Throughout his career as a landscape architect, Iain worked on a wide range of projects. From ocean to garden to cityscape, Iain explored how design and creative thinking may be taught and “cultivated” in other disciplines and fields. He was an early proponent of native plants to the region, and thought of gardening as a verb, stating to the Seattle Times in 2014; “It’s about creating living systems. Gardens aren’t objects, a thing that you manage . . . The goal is to interact, to reduce our level of control, yet still enjoy our gardens.”



As Seattle’s Freeway Park’s plants became crowded and overgrown, and the park had fallen into disuse, Iain was brought in to help the city restore and replant the park along with developing a long-term vegetation management plan to make it once again the destination that original designer Lawrence Halprin envisioned. Iain even traveled to California to discuss and vet Halprin’s ideas for the park. Iain was involved in deciding what plants, especially what trees, were appropriate given the issues of a warming climate and the fact that, as he described it, the plants in Freeway Park were essentially growing in the equivalent of large window boxes.

So many of us were lucky to benefit from Iain's high standards for design, his guidance and collaborative spirit as we developed our own passions for the built environment. His advice, humor, and teaching forced me to re-examine my creative potential. I loved his appreciation for plants and their form and function in design, as well as his ability to create a landscape experience with emotion.
Kate DayFormer student, Bachelor of Landscape Architecture '93

In 2017, Iain was part of the team that created a new garden in the Washington Park Arboretum to commemorate the Seattle Garden Club’s 100th Anniversary. This is what Jason Morse of AHBL Architects had to say at the time:

“Iain Robertson’s name was mentioned at the first meeting where this project was discussed. In addition to being a well-respected member of the Landscape Architecture faculty at the University of Washington, Iain is largely responsible for the design of the Arboretum’s Witt Winter Garden, which was immediately put forward as the gold standard for a small, display-oriented garden like the one we were beginning to design. I had met Iain once or twice before, and know many people in my field who consider him a mentor, but I had never had the pleasure of working with him or getting to know him well. Iain generously donated his time to collaborate on this project and provide invaluable input. Like all the best practitioners of our craft, Iain offered insights on the integration of plant selection, grading, views, materiality and spatial definition with the overall design concept. I found myself wishing that I had been able to experience having him as a teacher, as so many of my colleagues and friends have.”

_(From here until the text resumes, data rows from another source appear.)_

/-- R267, R268, R269, R272, R273: an edge of a running bridge flips its level and takes the phase formed at the edge before,
and the next phase lies within one step of it; a bridge starts and halts at quarter-points; an inverter latches its
references at a valley and uses them from the peak on. R314 to R320, R324: comparators, the OV2 and OV3 states, the chopper
with its check, the bus monitor, and a Sluice mismatch. Rests also on the model's choices: assumptions 4, 52, 54, 55. -/
def Obligations.BridgesLegsAndChopper : Prop :=
  (∀ (s : State) (b : Nat), s.modRuns = true → b < s.mod.bridges.length →
    (s.dabBridges.contains b = true → (s.bridge b).run = .running → ∃ u : State,
      exec (.dabHalfCycleEdge b) s = .next u.settle ∧ (u.bridge b).high = !(s.bridge b).high ∧
      (u.bridge b).edges = (s.bridge b).edges + 1 ∧ (u.bridge b).psi = (s.bridge b).psiNext ∧ (u.bridge b).run = .running ∧
      (toSigned 32 (ofSigned 32 ((u.bridge b).psiNext - (u.bridge b).psi : Int))).natAbs ≤
        s.cf F.MOD_DAB_CFG_MOD_DAB_STEP * 65536 ∧
      (s.isCell = true → u.get F.MOD_DAB_PHASE_PHASE = (s.bridge b).psiNext % 2 ^ 32) ∧
      (∀ k, k ≠ b → u.bridge k = s.bridge k)) ∧
    (s.dabBridges.contains b = true → s.Inv →
      ((s.bridge b).run = .running → 2 ≤ (s.bridge b).edges → s.dabMode = 0 → ∀ second, ∃ u : State,
        exec (.dabQuarterPoint b second) s = .next u.settle ∧ (u.bridge b).run = .off ∧
        u.mod.func.getD (s.bridgeHb b) .off = .off ∧ u.mod.func.getD (s.bridgeHb b + 1) .off = .off) ∧
      ((s.bridge b).run ≠ .running → s.dabMode = 1 ∨ s.dabMode = 2 → ∀ second, ∃ u : State,
        exec (.dabQuarterPoint b second) s = .next u.settle ∧ (u.bridge b).run = .running ∧
        (u.bridge b).psi = s.startPhase b ∧ (u.bridge b).high = !second)) ∧
    (s.isInverter = true → ∃ u : State, exec .inverterCarrierValley s = .next u.settle ∧ u.mod.invRef = s.mod.invRef ∧
      (natBit s.mod.entry 1 = true → u.mod.invLatched = s.mod.invLatched) ∧
      (natBit s.mod.entry 1 = false → ∀ l, l < 4 → u.mod.invLatched.getD l 0 =
        clampInt (-(2 ^ 24)) (2 ^ 24) (s.getS (F.LPE_LOOPn_OUT_VALUE (s.invLoop l))))) ∧
    (s.isInverter = true → ∃ u : State, exec .inverterCarrierPeak s = .next u.settle ∧ u.mod.invRef = s.mod.invLatched ∧
      u.mod.invRun = natBit s.mod.entry 0 ∧
      ∀ l, l < 4 → u.get (F.MOD_INV_REFl_REF l) = ofSigned (F.MOD_INV_REFl_REF l).w (s.mod.invLatched.getD l 0))) ∧
  (∀ s : State, s.isOn 13 = true →
    (∀ k above, 1 ≤ k → k ≤ 3 → s.cfIs (F.GDR_OVk_CFG_EN k) = true → s.gdr.above.getLsbD (k - 1) ≠ above →
      ∃ u : State, exec (.ovComparatorChange k above) s = .next u.settle ∧ u.gdr.above.getLsbD (k - 1) = above ∧
        (∀ j, j < 3 → j ≠ k - 1 → u.gdr.above.getLsbD j = s.gdr.above.getLsbD j) ∧
        u.is F.GDR_STATUS_OV1_ABOVE = u.gdr.above.getLsbD 0 ∧
        u.is F.GDR_STATUS_OV2_ACTIVE = ((s.is F.GDR_STATUS_CHOP_FAULT && u.gdr.above.getLsbD 0) || u.gdr.above.getLsbD 1) ∧
        (k = 3 → above = true → u.is F.GDR_STATUS_OV3_BLOCK = true ∧
          ∀ n, n < 4 → s.chopHb n = false → u.gateOn (2 * n) = false ∧ u.gateOn (2 * n + 1) = false)) ∧
    (s.cfIs F.GDR_CHOP_CFG_EN = true → s.is F.GDR_STATUS_CHOP_FAULT = false → s.gdr.above.getLsbD 0 = true → s.gdr.chop = false →
      ∃ u : State, exec .chopperTurnOn s = .next u.settle ∧ u.gdr.chop = true ∧ u.gdr.check = true ∧
        u.get F.GDR_BUS_V_ON = s.get F.GDR_BUS_VALUE ∧
        u.get F.GDR_CHOP_COUNT_COUNT = satInc 32 (s.get F.GDR_CHOP_COUNT_COUNT)) ∧
    (s.gdr.chop = true → s.gdr.above.getLsbD 0 = false → ∃ u : State, exec .chopperTurnOff s = .next u.settle ∧
      u.gdr.chop = false ∧ u.gdr.check = false) ∧
    (s.gdr.check = true → s.is F.GDR_STATUS_CHOP_FAULT = false → ∃ u : State, exec .chopperCheckFailed s = .next u.settle ∧
      u.is F.GDR_STATUS_CHOP_FAULT = true ∧ u.gdr.chop = false ∧ u.gdr.check = false ∧
      u.pends 84 = (s.isOn 1 || s.pends 84)) ∧
    (∀ v : BitVec 12, ∃ t : State, exec (.busMonitorSample v) s = .next t ∧ t.get F.GDR_BUS_VALUE = v.toNat ∧
      t.gdr.check = (s.gdr.check && !decide (v.toNat ≤ s.get F.GDR_BUS_V_ON - s.get F.GDR_BUS_V_ON / 50)) ∧
      t = { s with regs := t.regs, gdr := { s.gdr with check := t.gdr.check } } ∧ s.sameBits t [F.GDR_BUS_VALUE]) ∧
    (∀ a b, a ≠ s.is F.GDR_SLUICE_CMD ∨ b ≠ s.is F.GDR_SLUICE_CMD → ∃ u : State,
      exec (.sluiceMismatch a b) s = .next (u.fault 90).settle ∧ u.is F.GDR_SLUICE_MISMATCH = true ∧
      u.is F.GDR_SLUICE_A_LAND = a ∧ u.is F.GDR_SLUICE_B_LAND = b ∧ u.pends 87 = (s.isOn 1 || s.pends 87) ∧
      s.sameBits u [F.GDR_SLUICE_MISMATCH, F.GDR_SLUICE_A_LAND, F.GDR_SLUICE_B_LAND] ∧
      u = { s with regs := u.regs, int := u.int, str := u.str }))

/-- R305, R307, R308, R309, R313: a fault of a half-bridge names its cause, holds it with both switches off, is counted once
and raises its source; the hold ends at an edge of a named channel made since the causes are gone, by HALF_BRIDGE_HOLD_END,
and while polder 13 stays on no other command ends one. R310, R311: BS_WARN of a bootstrapped high switch; at GDR_BSMAX a
notch is counted and the warning ends, the high switch turning off, or without refresh the half-bridge faults; with no room
for a notch nothing happens. Rests also on the model's choices: assumptions 4, 50, 52, 102. -/
def Obligations.HalfBridgeFaultsAndBootstrap : Prop :=
  (∀ (s : State) (n : Nat), s.Inv → n < 4 → s.isOn 13 = true →
    (∀ c cause, (∃ k, c = .desaturation k ∧ k < 8 ∧ n = k / 2 ∧ cause = 1 + k % 2 ∧
          natBit (s.cf F.GDR_CHAN_CFG_DESAT_EN) k = true ∧ s.gateOn k = true) ∨
        (c = .bothOnRefused n ∧ cause = 5) ∨ (c = .dieBootstrapLimit n ∧ cause = 6 ∧ natBit (s.cf F.GDR_CHAN_CFG_BS_EN) n = true ∧ s.gateOn (2 * n) = true) →
      s.chopHb n = false → ∃ u : State, exec c s = .next u.settle ∧ u.hbHeld n = true ∧
        (u.word (R.GDR_HBn_FAULT n)).getLsbD cause = true ∧ u.gateOn (2 * n) = false ∧ u.gateOn (2 * n + 1) = false ∧
        u.get (F.GDR_HBn_FAULT_COUNT n) = (if s.hbHeld n then s.get (F.GDR_HBn_FAULT_COUNT n)
          else satInc 16 (s.get (F.GDR_HBn_FAULT_COUNT n))) ∧
        (s.hbHeld n = false → u.pends (80 + n) = (s.isOn 1 || s.pends (80 + n)))) ∧
    (∀ k, s.isOn 13 = true → k < 9 → s.chopChannel k = true → natBit (s.cf F.GDR_CHAN_CFG_DESAT_EN) k = true →
      s.gateOn k = true → s.is F.GDR_STATUS_CHOP_FAULT = false → ∃ u : State, exec (.desaturation k) s = .next u.settle ∧
        u.is F.GDR_STATUS_CHOP_FAULT = true ∧ u.gdr.chop = false) ∧
    (s.hbHeld n = false ∨ s.namedEdge n = false → exec (.halfBridgeHoldEnd n) s = .next s.settle) ∧
    (∀ (c : Instr) (t : State), c ≠ .halfBridgeHoldEnd n → exec c s = .next t → s.hbHeld n = true → t.isOn 13 = true → t.hbHeld n = true) ∧
    (s.hbHeld n = true → s.namedEdge n = true → ∃ u : State, exec (.halfBridgeHoldEnd n) s = .next u.settle ∧
      u.pends (80 + n) = (s.isOn 1 || s.pends (80 + n)) ∧
      (natBit (s.get F.GDR_CH_STATUS_UVLO) (2 * n) = false → natBit (s.get F.GDR_CH_STATUS_UVLO) (2 * n + 1) = false →
        u.hbHeld n = false ∧ u.gdr.cause.getD n 0 = 0) ∧
      (s.get F.GDR_CH_STATUS_UVLO = 0 → ∀ m, m < 4 → m ≠ n → u.hbHeld m = s.hbHeld m)) ∧
    (∀ k under, k < 9 → ∃ u : State, exec (.channelUndervoltage k under) s = .next u.settle ∧
      natBit (u.get F.GDR_CH_STATUS_UVLO) k = under ∧ (under = true → u.gateOn k = false) ∧
      ∀ m, m < 9 → m ≠ k → natBit (u.get F.GDR_CH_STATUS_UVLO) m = natBit (s.get F.GDR_CH_STATUS_UVLO) m) ∧
    (∀ k, k < 9 → ∃ t : State, exec (.dieRefreshLoss k) s = .next t ∧ t.gateOn k = false ∧
      (∀ m, m ≠ k → t.gateOn m = s.gateOn m) ∧ t.get F.GDR_CH_STATUS_ON = t.pins.gates.toNat ∧
      t = { s with regs := t.regs, pins := t.pins } ∧ s.sameBits t [F.GDR_CH_STATUS_ON, F.GDR_STATUS_CHOP_ON])) ∧
  (∀ (s : State) (n : Nat), s.Inv → s.bootstrapped n = true →
    (∃ t : State, exec (.bootstrapWarn n) s = .next t ∧ natBit (t.get F.GDR_STATUS_BS_WARN) n = true ∧
      s.onlyFields t [F.GDR_STATUS_BS_WARN]) ∧
    (∀ off, s.unheld n = true →
      (natBit (s.cf F.GDR_CHAN_CFG_REFRESH_EN) n = false → ∃ u : State, exec (.bootstrapMaxReached n off) s = .next u.settle ∧
        u.hbHeld n = true ∧ (u.word (R.GDR_HBn_FAULT n)).getLsbD 6 = true ∧ u.gateOn (2 * n) = false) ∧
      (natBit (s.cf F.GDR_CHAN_CFG_REFRESH_EN) n = true → s.noNotch n off = true →
        exec (.bootstrapMaxReached n off) s = .next s.settle) ∧
      (natBit (s.cf F.GDR_CHAN_CFG_REFRESH_EN) n = true → s.noNotch n off = false → ∃ u : State,
        exec (.bootstrapMaxReached n off) s = .next u.settle ∧
        u.get F.GDR_BS_NOTCH_COUNT = satInc 32 (s.get F.GDR_BS_NOTCH_COUNT) ∧
        natBit (u.get F.GDR_STATUS_BS_WARN) n = false ∧ (u.gateOn (2 * n) = false ∧ (s.gateOn (2 * n + 1) = false →
          s.funcLevel n = .high → u.gateOn (2 * n + 1) = false)) ∧
        (s.funcLevel n = .high → u.gdr.notch.getD n none = some ⟨s.tim.now, 0⟩) ∧
        (s.funcLevel n = .high → s.gdr.notch.length = 4 → u.mod.func = s.mod.func))))

/-! ## Faults, interrupts, Strata and the Wardens (chapters 11 and 12) -/

/-- R328, R330, R331, R334: an event of a source: its class is the base class, one higher while a source of that class is
sticky; it becomes sticky with the highest class it had, its class's count and interrupt follow, and a Breach clears EN of a
powered modulator. The collector makes every new signal and pulse an event. -/
def Obligations.FaultEventsAreClassed : Prop :=
  ∀ (s : State) (n : Nat), n < 128 → s.Inv →
    (s.baseClass n = none → s.faultEvent n = s) ∧
    (∀ b, s.baseClass n = some b →
      let up := s.stickyAt b
      let c := if up then min 3 (b + 1) else b
      let t := s.faultEvent n
      t.flt.sticky = s.flt.sticky ||| (1#128 <<< n) ∧
      t.effClass n = (if s.flt.sticky.getLsbD n then max c (s.effClass n) else c) ∧
      (∀ m, m < 128 → m ≠ n → t.effClass m = s.effClass m) ∧
      t.flt.events.getD c 0 = satInc 16 (s.flt.events.getD c 0) ∧ (∀ k, k ≠ c → t.flt.events.getD k 0 = s.flt.events.getD k 0) ∧
      (s.isOn 1 = true → t.pends (160 + c) = true ∧ (up = true → t.pends 165 = true)) ∧
      (c = 3 → t.pwr.breach = true ∧ (s.isOn 10 = true → t.is F.MOD_CTRL_EN = false ∧ t.mod.en = false)) ∧
      (c ≠ 3 → t.pwr = s.pwr ∧ t.mod = s.mod ∧ t.pins = s.pins) ∧ t.cfg = s.cfg ∧ t.rve = s.rve) ∧
    (s.isOn 1 = true → s.flt.wiring = false → s.flt.prev.getLsbD n = false → s.baseClass n ≠ none →
      n < 76 ∨ 80 ≤ n →
      s.flt.pulses.getLsbD n = true ∨ s.levelSignals.getLsbD n = true →
        s.collect.flt.sticky.getLsbD n = true ∧ s.collect.flt.pulses = 0 ∧ s.collect.flt.prev = s.levelSignals)

/-- R331: an event of base class b takes class b + 1, Breach at most, if any source, itself included, is sticky with
effective class b, else class b. The source's effective class becomes the higher of that and its present one, if it is
sticky. An escalated event advances ESCALATED of its new class and raises interrupt source 165. -/
def Obligations.EventsEscalate : Prop :=
  ∀ (s : State) (n b : Nat), n < 128 → s.Inv → s.isOn 1 = true → s.baseClass n = some b →
    let up : Prop := ∃ m, m < 128 ∧ s.flt.sticky.getLsbD m = true ∧ s.effClass m = b
    let t := s.faultEvent n
    (up → t.effClass n = (if s.flt.sticky.getLsbD n then max (s.effClass n) (min 3 (b + 1)) else min 3 (b + 1)) ∧
      t.flt.escalated = s.flt.escalated.set (min 3 (b + 1)) (satInc 16 (s.flt.escalated.getD (min 3 (b + 1)) 0)) ∧ t.pends 165 = true) ∧
    (¬up → t.effClass n = (if s.flt.sticky.getLsbD n then max (s.effClass n) b else b) ∧ t.flt.escalated = s.flt.escalated ∧
      t.pends 165 = s.pends 165) ∧
    (∀ m, m < 128 → m ≠ n → t.effClass m = s.effClass m)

An exemplary mentor with an active role in the Puget Sound community, Iain collaborated with lecturer Brooke Sullivan on a unique studio course that engaged students in the designing of a new artificial reef at Redondo Beach, one of the most popular dive sites in the Puget Sound area. The studio scope included the removal of toxic material in the reef, including sunken boats, vehicles, and other manmade structures that became toxic habitats for marine life, in an effort to renew the health of the ecosystem.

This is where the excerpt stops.